Based on the Movie Reviews document classifier discussed in this chapter, build a new `NaiveBayesClassifier`. Tag first the Movie Reviews Corpus using the combined tagger from the previous chapter stored in `t2.pkl`. Filter the tagged words to contain only words for the tags `['JJ', 'JJR', 'JJS', 'RB', 'NN', 'NNS', 'VB', 'VBN', 'VBG', 'VBZ', 'VBD', 'QL']` as well as only alphabetic tokens with at least three characters. Convert the words to lowercase. Use the most common 5000 words as `word_features` in the function `document_features`. 

Run 10 iterations by reshuffling the instances and printing the accuracy and 5 most informative features for each iteration. Finally, print the average accuracy.
    

In [8]:
brown_tagged_sents = brown.tagged_sents(categories='news')
size = int(len(brown_tagged_sents) * 0.9)
train_sents = brown_tagged_sents[:size]
test_sents = brown_tagged_sents[size:]

In [9]:
t0 = nltk.DefaultTagger('NN')
t1 = nltk.UnigramTagger(train_sents, backoff=t0)
t2 = nltk.BigramTagger(train_sents, backoff=t1)

In [10]:
from pickle import dump, load
output = open('t2.pkl', 'wb')
dump(t2, output, -1)
output.close()

In [16]:
from nltk.corpus import movie_reviews
from nltk.classify import NaiveBayesClassifier
from nltk.classify.util import accuracy
import pickle

with open('t2.pkl', 'rb') as f:
    combined_tagger = pickle.load(f)

# the list of allowed POS tags and the minimum token length
allowed_tags = ['JJ', 'JJR', 'JJS', 'RB', 'NN', 'NNS', 'VB', 'VBN', 'VBG', 'VBZ', 'VBD', 'QL']
min_token_length = 3

# extract features from a document
def document_features(document, word_features):
    document_words = set(document)
    features = {}
    for word in word_features:
        features[word] = (word in document_words)
    return features

# prepare the movie reviews corpus and filter it
documents = [(list(movie_reviews.words(fileid)), category)
             for category in movie_reviews.categories()
             for fileid in movie_reviews.fileids(category)]

filtered_documents = []
for (words, category) in documents:
    tagged_words = combined_tagger.tag(words)
    filtered_words = [word.lower() for (word, tag) in tagged_words if tag in allowed_tags and len(word) >= min_token_length]
    filtered_documents.append((filtered_words, category))

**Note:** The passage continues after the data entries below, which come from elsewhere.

theorem ackUpTo_acked {d : Dev} {p n : Nat} (h : ((d.lport p).retry.any fun x => x.f.seq == n) = true) :
    (ackUpTo d p n).rd F.lmlRetry_acked p = n % 2 ^ F.lmlRetry_acked.w := by
  rw [ackUpTo, if_neg (by rw [h]; decide), Dev.rd_wr_ne _ _ _ _ _ _ _ _ (by decide), Dev.rd_wr_ne _ _ _ _ _ _ _ _ (by decide)]
  exact Dev.rd_wr_same ..

theorem ackFlit_brings (s : State) (p : LmlId) (n : Nat) (hup : s.dev.rd F.lmlStat_state p.val = 3) (hn : n < 4096)
    (hheld : ((s.dev.lport p.val).retry.any fun x => x.f.seq == n) = true) :
    Brings (.linkControlFlit p (some n) none [] true) s fun d => d.rd F.lmlRetry_acked p.val = n := by
  refine brings_of_run (execLinkControlFlit.eq_def p (some n) none [] true s) ?_
  have hflit : flitArrived p.val (some n) none [] true s.dev = pumpPort (ackUpTo s.dev p.val n) p.val := by
    rw [flitArrived, if_neg (by rw [hup]; decide), takeCredit_nil]
    dsimp only
    rw [Nat.mod_eq_of_lt hn]
  rw [hflit, settleChain_rd _ (by decide), pumpPort_rd _ _ (by decide), ackUpTo_acked hheld]
  exact Nat.mod_eq_of_lt hn

theorem badFlit_gives (s : State) (p : LmlId) (ack nak : Option Nat) (credit : List Nat) :
    Gives (.linkControlFlit p ack nak credit false) s (settleChain s.dev) :=
  gives_of_run (execLinkControlFlit.eq_def p ack nak credit false s) (by rw [flitArrived, if_pos (by rfl)])

theorem sendFlit_lport (d : Dev) (p : Nat) (nak : Option Nat) :
    ((sendFlit d p nak).lport p).unacked = 0 ∧ ((sendFlit d p nak).lport p).told = 0 := by
  have hl : (sendFlit d p nak).lport p = { d.lport p with unacked := 0, told := 0 } :=
    lport_updLport_same d p fun l => { l with unacked := 0, told := 0 }
  rw [hl]
  exact ⟨rfl, rfl⟩

theorem timers_bring (s : State) (p : LmlId) (l : LPort) (hl : l = s.dev.lport p.val) :
    (l.unacked ≠ 0 → Brings (.linkAckTimer p) s fun d => (d.lport p.val).unacked = 0 ∧
      d.out = .unit p.val 0x33 (controlFlit (some ((l.expect + 4095) % 4096)) none ((List.range 8).map fun c => tabGet 0 l.freed c) 0) ::
        .flit p.val (some ((l.expect + 4095) % 4096)) none ((List.range 8).map fun c => tabGet 0 l.freed c) :: s.dev.out) ∧
    (l.told ≠ 0 → Brings (.linkCreditTimer p) s fun d => (d.lport p.val).told = 0 ∧
      d.out = .unit p.val 0x33 (controlFlit (some ((l.expect + 4095) % 4096)) none ((List.range 8).map fun c => tabGet 0 l.freed c) 0) ::
        .flit p.val (some ((l.expect + 4095) % 4096)) none ((List.range 8).map fun c => tabGet 0 l.freed c) :: s.dev.out) := by
  subst hl
  obtain ⟨hunacked, htold⟩ := sendFlit_lport s.dev p.val none
  refine ⟨fun h => brings_of_run (execLinkAckTimer.eq_def p s) ?_, fun h => brings_of_run (execLinkCreditTimer.eq_def p s) ?_⟩
  · rw [if_neg h]
    exact ⟨hunacked, rfl⟩
  · rw [if_neg h]
    exact ⟨htold, rfl⟩

/-! ### Replay and dropped frames -/

theorem replayTimeout_brings (s : State) (p : LmlId) (x : Sent) (rest : List Sent) (hup : s.dev.rd F.lmlStat_state p.val = 3)
    (hretry : (s.dev.lport p.val).retry = x :: rest) :
    (9 ≤ x.sends → Brings (.linkReplayTimeout p) s fun d => d.rd F.lmlStat_state p.val = 5) ∧
    (x.sends < 9 → x.stomp = false → x.f.length ≤ s.dev.rd F.lmlCred_tx_avail p.val x.f.tc →
      Brings (.linkReplayTimeout p) s fun d => d.rd F.lmlStat_state p.val = 3 ∧ Emit.lomey p.val x.f ∈ d.out) := by
  have hreplay : replayOldest s.dev p.val = if 9 ≤ x.sends then portDead s.dev p.val else
      pumpPort (s.dev.updLport p.val fun l => { l with resend := (x :: rest).map fun s => s.f.seq }) p.val := by
    rw [replayOldest, hretry]
    dsimp only
    rw [replayFrom, hretry, List.dropWhile_cons_of_neg (by simp)]
    dsimp only
    rw [if_pos hup]
  refine ⟨fun hmany => ?_, fun hfew hsound hcredit => ?_⟩ <;>
    refine brings_of_run (execLinkReplayTimeout.eq_def p s) ?_ <;> rw [if_pos ⟨.inl hup, by simp [hretry]⟩, hreplay]
  · rw [if_pos hmany, settleChain_rd _ (by decide)]
    exact portDead_state _ _
  · rw [if_neg (Nat.not_le.2 hfew), settleChain_rd _ (by decide), pumpPort_rd _ _ (by decide)]
    refine ⟨hup, (Onward.refl _).settleChain.out (pumpPort_resends (rest := rest) (tail := rest.map fun s => s.f.seq) ?_ ?_ hsound hcredit)⟩
    · rw [lport_updLport_same]
      exact hretry
    · rw [lport_updLport_same]
      rfl

/-- A frame that is dropped leaves a budget drop that was counted. -/
theorem dropFrame_dropped {d : Dev} {p q : Nat} (hd : d.flag F.lmlEvt_budget_drop p = true) (tf : TxFrame) (reason : Nat) :
    (dropFrame d q tf reason).flag F.lmlEvt_budget_drop p = true := by
  have hfree : (freeRx d tf.arrival tf.f.tc tf.f.length).flag F.lmlEvt_budget_drop p = true :=
    (flag_of_keep (keep_freeRx (ft := freeRxFoot) (by decide) d tf.arrival tf.f.tc tf.f.length) (by decide) p 0).trans hd
  have horig (e : Dev) (f : Frame) : (originate e f).flag F.lmlEvt_budget_drop p = e.flag F.lmlEvt_budget_drop p :=
    flag_of_keep (keep_originate (ft := originateFoot) (by decide) e f) (by decide) p 0
  rw [dropFrame, apply_ite (fun e => Dev.flag e F.lmlEvt_budget_drop p), horig, ite_self]
  split
  · rw [Dev.addWrap, Dev.flag_wr_ne _ _ _ _ _ _ _ _ (by decide), Dev.setFlag, Dev.flag, Dev.rd_wr_self]
    split
    · decide
    · exact hfree
  · split
    · exact (Dev.flag_setFlag_ne _ _ _ _ _ _ _ _ (by decide)).trans hfree
    · exact hfree

theorem dropFrame_budget (d : Dev) (p : Nat) (tf : TxFrame) : (dropFrame d p tf 1).flag F.lmlEvt_budget_drop p = true := by
  have horig (e : Dev) (f : Frame) : (originate e f).flag F.lmlEvt_budget_drop p = e.flag F.lmlEvt_budget_drop p :=
    flag_of_keep (keep_originate (ft := originateFoot) (by decide) e f) (by decide) p 0
  rw [dropFrame, apply_ite (fun e => Dev.flag e F.lmlEvt_budget_drop p), horig, ite_self, if_pos rfl, Dev.addWrap,
    Dev.flag_wr_ne _ _ _ _ _ _ _ _ (by decide)]
  exact Dev.flag_setFlag _ _ _ _ _ (by decide)

theorem departTransit_dropped {d : Dev} {p q : Nat} (hd : d.flag F.lmlEvt_budget_drop p = true) (tf : TxFrame) :
    (departTransit d q tf).flag F.lmlEvt_budget_drop p = true := by
  unfold departTransit
  split
  · split
    · exact (flag_of_keep (keep_putOn (ft := putOnFoot) (by decide) d q tf) (by decide) p 0).trans hd
    · have hdraw : d.draw.2.flag F.lmlEvt_budget_drop p = true := hd
      dsimp only
      split
      · exact dropFrame_dropped hdraw _ _
      · refine (flag_of_keep (keep_freeRx (ft := freeRxFoot) (by decide) _ _ _ _) (by decide) p 0).trans ?_
        exact (flag_of_keep (keep_sendOn (ft := sendAsFoot) (by decide) _ _ _ _) (by decide) p 0).trans hdraw
  · exact hd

# a list of most common 5000 words as word_features
all_words = nltk.FreqDist(w.lower() for w in movie_reviews.words())
word_features = list(all_words)[:5000]

num_iterations = 10
total_accuracy = 0

for i in range(num_iterations):
    random.shuffle(filtered_documents)
    featuresets = [(document_features(d, word_features), c) for (d, c) in filtered_documents]
    train_set, test_set = featuresets[100:], featuresets[:100]  # 100 test instances

    classifier = NaiveBayesClassifier.train(train_set)
    acc = accuracy(classifier, test_set)
    total_accuracy += acc

    print(f"Iteration {i + 1} - Accuracy: {acc:.2%}")
    print("Top 5 most informative features:")
    classifier.show_most_informative_features(5)
    print()

# Calculate and print the average accuracy
average_accuracy = total_accuracy / num_iterations
print(f"Average Accuracy over {num_iterations} iterations: {average_accuracy:.2%}")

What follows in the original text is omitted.